Exercise inputs -
# # # # # # #

-- ==== Sys2Proof/Machine/Fill.lean ====
section
/-! DEFINITION. Fills, hot slices and the case-tag table (spec/05 R224 to R235, R244 to R248, R260 to R262;
spec/06 R309; spec/07 R349 to R352; spec/08 R387 to R396). -/

namespace Sys2Proof.Machine

/-! ### FILL_RETURN -/

/-- The tag and partition under which a fill allocates: the tag of the miss that caused it (R387), and the partition of the first
request that waits. -/
def fillTag (m : Miss) : Nat × Nat := (m.tag, m.waiters.head?.elim 0xFF (·.part))

/-- FILL_RETURN: the frame is allocated, the waiters are served in order (R234), and the pair is then tried for
compression (R246). -/
def execFillReturn (line : Nat) (errs : List MemErr) (array : List ArrayErr) (s : State) : Res :=
  unit (lineExists s line) (
    match s.miss line with
    | some m =>
      let key := s.memSlot (line / 512)
      -- a fill begun after its slot began to retire stalls until the new key is there (R560)
      let stalls := match key with
        | some n => (s.keySlot n).st == 2 && !(s.keySlot n).users.contains line
        | none => false
      if m.why != .fill || stalls || s.repairing line m.need then s
      -- its page has been released since (R344)
      else if (s.page (line / 512)).released then s.release line m.waiters
      else
        let s := match key with
          | some n => s.setKey n { s.keySlot n with users := (s.keySlot n).users.filter (· != line) }
          | none => s
        let (tag, part) := fillTag m
        let n := ((List.range 4).filter fun i => bitOf m.need i).length
        let who := match m.waiters with
          | r :: _ => { s.whoReq r with tag := tag }
          | [] => { part := (s.ownerOf (line / 512)).getD 255, tag := tag }
        let new := (s.frame line).isNone
        let s := ((s.chanBytes who line (32 * n)).fillErrors line m.need errs).errsArise line m.need errs
        -- sectors the frame held before are read from the data array (R223)
        let old := 15 - m.need % 16
        let s := (s.upset line old array).meet line old part
        let s := s.allocate line tag part m.need 0
        let s := s.repack line
        (s.release line m.waiters).packNew new line
    | none => s)

/-! ### Hot slices (R260 to R262) -/

def hotThresh : Field := fieldAt 0x00500200 7 0
def hotEvEn : Field := fieldAt 0x00500200 16 16
def hotHead : Field := fieldAt 0x00500208 15 0

/-- A record of the hot-slice log (Table 5.10). -/
def State.hotRecord (s : State) (slice : Nat) (w : HotWindow) (entering : Bool) : State :=
  let h := s.fld hotHead
  let a := 0x00501000 + 16 * (h % 64)
  let s := s.setWord a (BitVec.ofNat 64 (slice % 2 ^ 16 + 2 ^ 16 * (w.topTag % 16) + 2 ^ 24 * (w.topPart % 256) +
    2 ^ 32 * (s.epoch % 2 ^ 32)))
  let s := s.setWord (a + 8) (BitVec.ofNat 64 (w.accepted % 2 ^ 32 + 2 ^ 32 * (w.average % 256) + 2 ^ 40 * b2n entering))
  s.setFld hotHead (h + 1)

/-- HOT_WINDOW_END: a window of a slice's request queue ends with an average occupancy. -/
def execHotWindowEnd (slice : Nat) (w : HotWindow) (s : State) : Res :=
  unit (decide (slice < 512)) (
    let th := s.fld hotThresh
    let was := s.hot.contains slice
    let ev := s.fld hotEvEn == 1
    let now := if was then decide (th - 32 ≤ w.average) else decide (th ≤ w.average)
    let s := if now then s.bump (liveKey (0x00C04000 + 4 * slice)) else s
    if now && !was then
      let s := { s with hot := slice :: s.hot }
      if ev && !s.hotSeen.contains slice then
        ({ s.hotRecord slice w true with hotSeen := slice :: s.hotSeen }).ras 0x10 0 0xFF slice
      else s
    else if was && !now then
      let s := { s with hot := s.hot.filter (· != slice) }
      if ev then s.hotRecord slice w false else s
    else s)

/-! ### UC_REG_APPLY (R388, R395, R396) -/

def ucCase (c hi lo : Nat) : Field := ⟨0x00500400 + 16 * c, hi, lo⟩
def ucPriv (m k half hi lo : Nat) : Field := ⟨0x00500800 + 256 * m + 16 * k + 8 * half, hi, lo⟩
def ucPrivDef (m : Nat) : Field := ⟨0x00500600 + 8 * m, 3, 0⟩
def ucApply : Field := fieldAt 0x00500500 0 0
def ucApplyDone : Field := fieldAt 0x00500500 1 1
def ucApplyStatus : Field := fieldAt 0x00500500 7 4

/-- The staged words that an apply copies. -/
def ucStaged : List Nat :=
  (List.range 16).map (fun c => 0x00500400 + 16 * c) ++ (List.range 8).map (fun m => 0x00500600 + 8 * m) ++
    (List.range 256).map fun i => 0x00500800 + 8 * i

/-- What an apply of the staged values answers: 0, or the first failing check of R396. -/
def State.applyStatus (s : State) : Nat :=
  let tags := List.range 16
  let sum (f : Nat → Nat) (cs : List Nat) : Nat := cs.foldl (fun n c => n + f c) 0
  let floors := sum (fun c => s.fld (ucCase c 7 0)) (List.range 15) + s.fld (ucCase 15 15 8) + 1
  let q (c : Nat) := s.fld (ucCase c 29 24)
  let l (c : Nat) := s.fld (ucCase c 39 32)
  let badPriv := (List.range 8).any fun m => s.fld (ucPrivDef m) == 15 || (List.range 16).any fun k =>
    s.fld (ucPriv m k 0 40 40) == 1 &&
      (s.fld (ucPriv m k 0 39 36) == 15 || decide (s.fld (ucPriv m k 1 35 0) < s.fld (ucPriv m k 0 35 0)))
  if 256 < floors then 1
  else if decide (96 < sum q tags) || tags.any fun c => decide (l c < q c) || l c == 0 || decide (128 < l c) then 2
  else if badPriv then 3
  else 0

/-- The end of an apply: applied or refused, with its status. -/
def State.regApply (s : State) : State :=
  let st := s.applyStatus
  let s := if st = 0 then ucStaged.foldl (fun s k => s.setWord (appliedKey k) (s.word k)) s else s
  ((s.setFld ucApply 0).setFld ucApplyDone 1).setFld ucApplyStatus st

/-- UC_REG_APPLY: the staged values are checked as a whole and applied at every point. -/
def execUcRegApply (s : State) : Res := .next (s.sup State.regApply)

end Sys2Proof.Machine
end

# # # # # # #

Action item -
The answer should be the first line of the material and every line after it through the line containing "### FILL_RETURN -/", exactly as written, and nothing else.

Result -
-- ==== Sys2Proof/Machine/Fill.lean ====
section
/-! DEFINITION. Fills, hot slices and the case-tag table (spec/05 R224 to R235, R244 to R248, R260 to R262;
spec/06 R309; spec/07 R349 to R352; spec/08 R387 to R396). -/

namespace Sys2Proof.Machine

/-! ### FILL_RETURN -/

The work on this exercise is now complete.